(Dataset extract begins)

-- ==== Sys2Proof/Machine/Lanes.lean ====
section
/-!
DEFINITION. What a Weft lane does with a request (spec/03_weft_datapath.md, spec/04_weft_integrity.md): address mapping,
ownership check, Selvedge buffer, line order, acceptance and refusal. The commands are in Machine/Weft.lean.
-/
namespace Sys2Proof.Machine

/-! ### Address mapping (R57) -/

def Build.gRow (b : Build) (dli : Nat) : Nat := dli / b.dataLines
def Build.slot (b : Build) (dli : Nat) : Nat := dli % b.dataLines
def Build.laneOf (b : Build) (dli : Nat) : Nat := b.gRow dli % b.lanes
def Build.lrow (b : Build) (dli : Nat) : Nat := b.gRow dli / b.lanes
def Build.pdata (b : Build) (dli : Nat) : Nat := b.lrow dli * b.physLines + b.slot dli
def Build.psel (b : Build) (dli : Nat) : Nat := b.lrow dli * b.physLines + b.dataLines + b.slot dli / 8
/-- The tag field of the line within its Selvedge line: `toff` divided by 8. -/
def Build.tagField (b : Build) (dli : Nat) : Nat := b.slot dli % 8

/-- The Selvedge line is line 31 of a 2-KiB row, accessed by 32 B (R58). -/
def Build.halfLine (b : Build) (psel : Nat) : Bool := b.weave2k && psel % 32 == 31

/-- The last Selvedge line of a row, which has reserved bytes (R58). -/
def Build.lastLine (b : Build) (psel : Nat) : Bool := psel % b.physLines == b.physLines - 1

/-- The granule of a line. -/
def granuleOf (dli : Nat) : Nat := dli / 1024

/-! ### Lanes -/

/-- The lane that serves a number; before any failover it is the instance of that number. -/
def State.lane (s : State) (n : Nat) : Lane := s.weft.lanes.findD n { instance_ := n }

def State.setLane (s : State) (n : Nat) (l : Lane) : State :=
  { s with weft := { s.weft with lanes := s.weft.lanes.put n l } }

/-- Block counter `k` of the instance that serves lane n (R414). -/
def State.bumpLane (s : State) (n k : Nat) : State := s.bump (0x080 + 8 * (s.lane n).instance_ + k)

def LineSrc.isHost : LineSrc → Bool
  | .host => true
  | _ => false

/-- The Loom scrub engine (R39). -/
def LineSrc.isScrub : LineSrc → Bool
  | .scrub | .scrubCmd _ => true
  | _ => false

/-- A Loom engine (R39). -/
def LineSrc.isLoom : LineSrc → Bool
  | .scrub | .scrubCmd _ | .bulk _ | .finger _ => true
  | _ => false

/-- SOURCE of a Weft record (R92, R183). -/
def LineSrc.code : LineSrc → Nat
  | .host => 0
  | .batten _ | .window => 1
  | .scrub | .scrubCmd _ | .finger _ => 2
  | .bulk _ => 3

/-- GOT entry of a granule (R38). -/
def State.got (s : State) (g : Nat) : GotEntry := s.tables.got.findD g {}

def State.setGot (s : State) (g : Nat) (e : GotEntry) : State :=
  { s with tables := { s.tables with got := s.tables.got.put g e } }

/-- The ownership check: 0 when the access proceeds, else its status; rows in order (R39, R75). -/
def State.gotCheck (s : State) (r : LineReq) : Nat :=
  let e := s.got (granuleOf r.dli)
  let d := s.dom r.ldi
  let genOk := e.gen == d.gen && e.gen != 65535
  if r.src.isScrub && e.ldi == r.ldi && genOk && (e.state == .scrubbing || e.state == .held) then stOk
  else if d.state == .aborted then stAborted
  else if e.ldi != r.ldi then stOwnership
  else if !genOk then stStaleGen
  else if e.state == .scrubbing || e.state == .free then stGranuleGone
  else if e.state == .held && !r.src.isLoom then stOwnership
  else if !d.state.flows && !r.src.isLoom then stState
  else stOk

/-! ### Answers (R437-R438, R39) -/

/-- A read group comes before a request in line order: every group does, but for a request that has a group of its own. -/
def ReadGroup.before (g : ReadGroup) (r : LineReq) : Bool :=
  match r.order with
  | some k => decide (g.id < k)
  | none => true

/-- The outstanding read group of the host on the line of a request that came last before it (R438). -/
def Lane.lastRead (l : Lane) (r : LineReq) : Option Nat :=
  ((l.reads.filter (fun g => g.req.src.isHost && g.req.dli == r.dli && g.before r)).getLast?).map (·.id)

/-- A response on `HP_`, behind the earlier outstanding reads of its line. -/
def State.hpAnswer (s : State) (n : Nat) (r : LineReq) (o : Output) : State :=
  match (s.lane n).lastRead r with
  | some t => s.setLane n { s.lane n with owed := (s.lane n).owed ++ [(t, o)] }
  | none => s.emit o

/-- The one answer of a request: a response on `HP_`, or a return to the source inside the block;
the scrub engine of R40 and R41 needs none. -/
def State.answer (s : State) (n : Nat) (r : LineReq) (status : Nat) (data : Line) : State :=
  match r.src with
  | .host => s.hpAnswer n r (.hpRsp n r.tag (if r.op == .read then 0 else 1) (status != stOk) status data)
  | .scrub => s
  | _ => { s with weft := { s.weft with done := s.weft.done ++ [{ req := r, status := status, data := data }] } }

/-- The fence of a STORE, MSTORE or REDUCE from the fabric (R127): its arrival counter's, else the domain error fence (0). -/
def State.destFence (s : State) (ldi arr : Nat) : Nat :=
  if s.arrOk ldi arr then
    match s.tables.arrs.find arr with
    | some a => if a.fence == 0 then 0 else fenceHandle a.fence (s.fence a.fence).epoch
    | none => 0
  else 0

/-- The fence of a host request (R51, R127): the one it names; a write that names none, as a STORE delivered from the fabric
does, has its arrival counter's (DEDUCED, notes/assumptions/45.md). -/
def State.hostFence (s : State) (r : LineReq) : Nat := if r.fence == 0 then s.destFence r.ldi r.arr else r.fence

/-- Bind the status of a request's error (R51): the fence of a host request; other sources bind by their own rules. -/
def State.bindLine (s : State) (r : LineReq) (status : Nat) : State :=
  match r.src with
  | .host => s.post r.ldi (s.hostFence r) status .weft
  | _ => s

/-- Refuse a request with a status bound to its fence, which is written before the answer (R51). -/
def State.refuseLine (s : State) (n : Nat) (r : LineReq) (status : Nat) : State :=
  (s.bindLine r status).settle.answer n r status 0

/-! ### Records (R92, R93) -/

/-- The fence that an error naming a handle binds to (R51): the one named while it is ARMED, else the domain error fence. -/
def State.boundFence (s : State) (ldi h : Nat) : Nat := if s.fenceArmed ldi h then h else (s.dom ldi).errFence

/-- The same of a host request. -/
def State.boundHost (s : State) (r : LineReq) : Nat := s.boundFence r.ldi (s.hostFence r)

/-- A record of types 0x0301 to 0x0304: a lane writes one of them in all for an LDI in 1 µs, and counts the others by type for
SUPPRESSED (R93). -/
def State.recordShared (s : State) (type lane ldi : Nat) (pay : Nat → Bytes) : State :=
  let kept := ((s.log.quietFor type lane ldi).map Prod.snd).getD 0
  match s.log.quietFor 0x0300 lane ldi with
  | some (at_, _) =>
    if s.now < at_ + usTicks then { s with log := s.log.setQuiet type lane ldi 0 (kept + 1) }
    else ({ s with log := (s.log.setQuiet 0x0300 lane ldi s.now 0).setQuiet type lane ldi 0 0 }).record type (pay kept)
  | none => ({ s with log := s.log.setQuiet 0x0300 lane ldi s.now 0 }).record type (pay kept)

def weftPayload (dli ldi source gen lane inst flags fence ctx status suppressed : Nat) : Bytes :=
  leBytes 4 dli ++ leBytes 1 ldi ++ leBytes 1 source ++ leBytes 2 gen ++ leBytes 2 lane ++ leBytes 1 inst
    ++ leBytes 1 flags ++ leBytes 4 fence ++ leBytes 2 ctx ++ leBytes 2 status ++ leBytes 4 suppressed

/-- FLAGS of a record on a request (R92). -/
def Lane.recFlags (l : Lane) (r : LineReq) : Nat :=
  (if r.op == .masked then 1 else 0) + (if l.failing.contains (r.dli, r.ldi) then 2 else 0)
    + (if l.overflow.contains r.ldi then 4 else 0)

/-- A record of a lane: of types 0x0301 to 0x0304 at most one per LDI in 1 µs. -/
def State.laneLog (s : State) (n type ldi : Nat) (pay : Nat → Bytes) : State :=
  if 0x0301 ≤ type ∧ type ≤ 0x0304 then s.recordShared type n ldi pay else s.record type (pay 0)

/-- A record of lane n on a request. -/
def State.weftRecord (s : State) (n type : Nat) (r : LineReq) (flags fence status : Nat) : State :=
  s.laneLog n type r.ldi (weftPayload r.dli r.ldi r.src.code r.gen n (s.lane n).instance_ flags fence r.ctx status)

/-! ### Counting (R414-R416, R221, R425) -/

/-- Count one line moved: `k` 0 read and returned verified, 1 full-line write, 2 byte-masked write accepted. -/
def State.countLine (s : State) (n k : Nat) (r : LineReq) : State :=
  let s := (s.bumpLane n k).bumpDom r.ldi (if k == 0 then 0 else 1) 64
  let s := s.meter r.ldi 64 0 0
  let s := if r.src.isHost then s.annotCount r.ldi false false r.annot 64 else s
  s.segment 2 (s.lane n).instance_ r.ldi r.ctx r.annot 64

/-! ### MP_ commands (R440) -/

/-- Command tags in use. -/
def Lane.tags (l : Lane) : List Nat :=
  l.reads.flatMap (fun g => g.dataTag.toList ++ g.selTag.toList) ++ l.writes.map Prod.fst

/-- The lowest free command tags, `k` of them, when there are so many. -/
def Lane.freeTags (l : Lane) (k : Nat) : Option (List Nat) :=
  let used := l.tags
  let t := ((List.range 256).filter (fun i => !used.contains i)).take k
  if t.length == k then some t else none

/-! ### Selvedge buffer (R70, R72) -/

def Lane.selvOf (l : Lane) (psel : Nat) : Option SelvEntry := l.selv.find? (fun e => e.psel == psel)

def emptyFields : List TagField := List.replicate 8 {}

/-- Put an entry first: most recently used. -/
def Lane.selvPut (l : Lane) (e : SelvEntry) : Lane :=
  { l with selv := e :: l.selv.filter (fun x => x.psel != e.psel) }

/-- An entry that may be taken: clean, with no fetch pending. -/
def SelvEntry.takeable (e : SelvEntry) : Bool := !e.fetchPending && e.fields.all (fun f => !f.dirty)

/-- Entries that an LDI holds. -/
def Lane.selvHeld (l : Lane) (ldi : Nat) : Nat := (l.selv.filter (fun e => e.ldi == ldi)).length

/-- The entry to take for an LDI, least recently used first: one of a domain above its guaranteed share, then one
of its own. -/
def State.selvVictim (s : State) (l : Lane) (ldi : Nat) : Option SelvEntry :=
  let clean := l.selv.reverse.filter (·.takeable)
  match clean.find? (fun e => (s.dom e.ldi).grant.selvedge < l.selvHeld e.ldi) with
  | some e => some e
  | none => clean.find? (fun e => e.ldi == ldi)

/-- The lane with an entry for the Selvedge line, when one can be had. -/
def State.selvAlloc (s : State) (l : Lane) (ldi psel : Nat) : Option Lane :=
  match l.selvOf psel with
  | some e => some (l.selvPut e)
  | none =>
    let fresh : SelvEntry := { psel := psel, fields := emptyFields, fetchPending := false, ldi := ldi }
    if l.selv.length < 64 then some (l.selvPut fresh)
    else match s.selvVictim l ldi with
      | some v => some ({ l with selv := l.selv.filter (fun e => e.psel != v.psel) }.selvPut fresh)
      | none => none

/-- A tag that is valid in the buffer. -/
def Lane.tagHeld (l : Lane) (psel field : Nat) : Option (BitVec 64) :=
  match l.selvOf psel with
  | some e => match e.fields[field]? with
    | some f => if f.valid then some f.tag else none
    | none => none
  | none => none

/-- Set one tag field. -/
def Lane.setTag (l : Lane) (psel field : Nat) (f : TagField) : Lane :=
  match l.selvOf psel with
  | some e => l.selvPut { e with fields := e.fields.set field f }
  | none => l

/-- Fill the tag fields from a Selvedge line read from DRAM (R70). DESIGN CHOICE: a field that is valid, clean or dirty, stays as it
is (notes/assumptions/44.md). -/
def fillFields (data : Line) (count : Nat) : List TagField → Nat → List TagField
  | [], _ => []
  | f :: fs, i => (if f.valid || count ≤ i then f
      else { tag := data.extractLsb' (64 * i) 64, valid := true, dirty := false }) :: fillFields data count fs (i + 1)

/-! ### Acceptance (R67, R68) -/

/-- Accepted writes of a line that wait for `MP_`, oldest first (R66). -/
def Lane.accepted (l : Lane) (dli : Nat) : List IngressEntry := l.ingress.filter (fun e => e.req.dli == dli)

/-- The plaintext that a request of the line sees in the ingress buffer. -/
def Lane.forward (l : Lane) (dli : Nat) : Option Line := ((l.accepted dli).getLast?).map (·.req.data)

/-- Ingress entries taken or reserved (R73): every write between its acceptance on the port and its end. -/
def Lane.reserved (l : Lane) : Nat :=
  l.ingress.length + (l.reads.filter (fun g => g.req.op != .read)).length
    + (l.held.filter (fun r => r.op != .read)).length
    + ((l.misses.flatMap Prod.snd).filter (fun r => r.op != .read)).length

(Dataset extract ends)

### Work item
Transcribe the records above from the line holding "def LineSrc.code : LineSrc → Nat" down to the line holding "let d := s.dom r.ldi", inclusive, without adding anything.

### Answer for this exercise
def LineSrc.code : LineSrc → Nat
  | .host => 0
  | .batten _ | .window => 1
  | .scrub | .scrubCmd _ | .finger _ => 2
  | .bulk _ => 3

/-- GOT entry of a granule (R38). -/
def State.got (s : State) (g : Nat) : GotEntry := s.tables.got.findD g {}

def State.setGot (s : State) (g : Nat) (e : GotEntry) : State :=
  { s with tables := { s.tables with got := s.tables.got.put g e } }

/-- The ownership check: 0 when the access proceeds, else its status; rows in order (R39, R75). -/
def State.gotCheck (s : State) (r : LineReq) : Nat :=
  let e := s.got (granuleOf r.dli)
  let d := s.dom r.ldi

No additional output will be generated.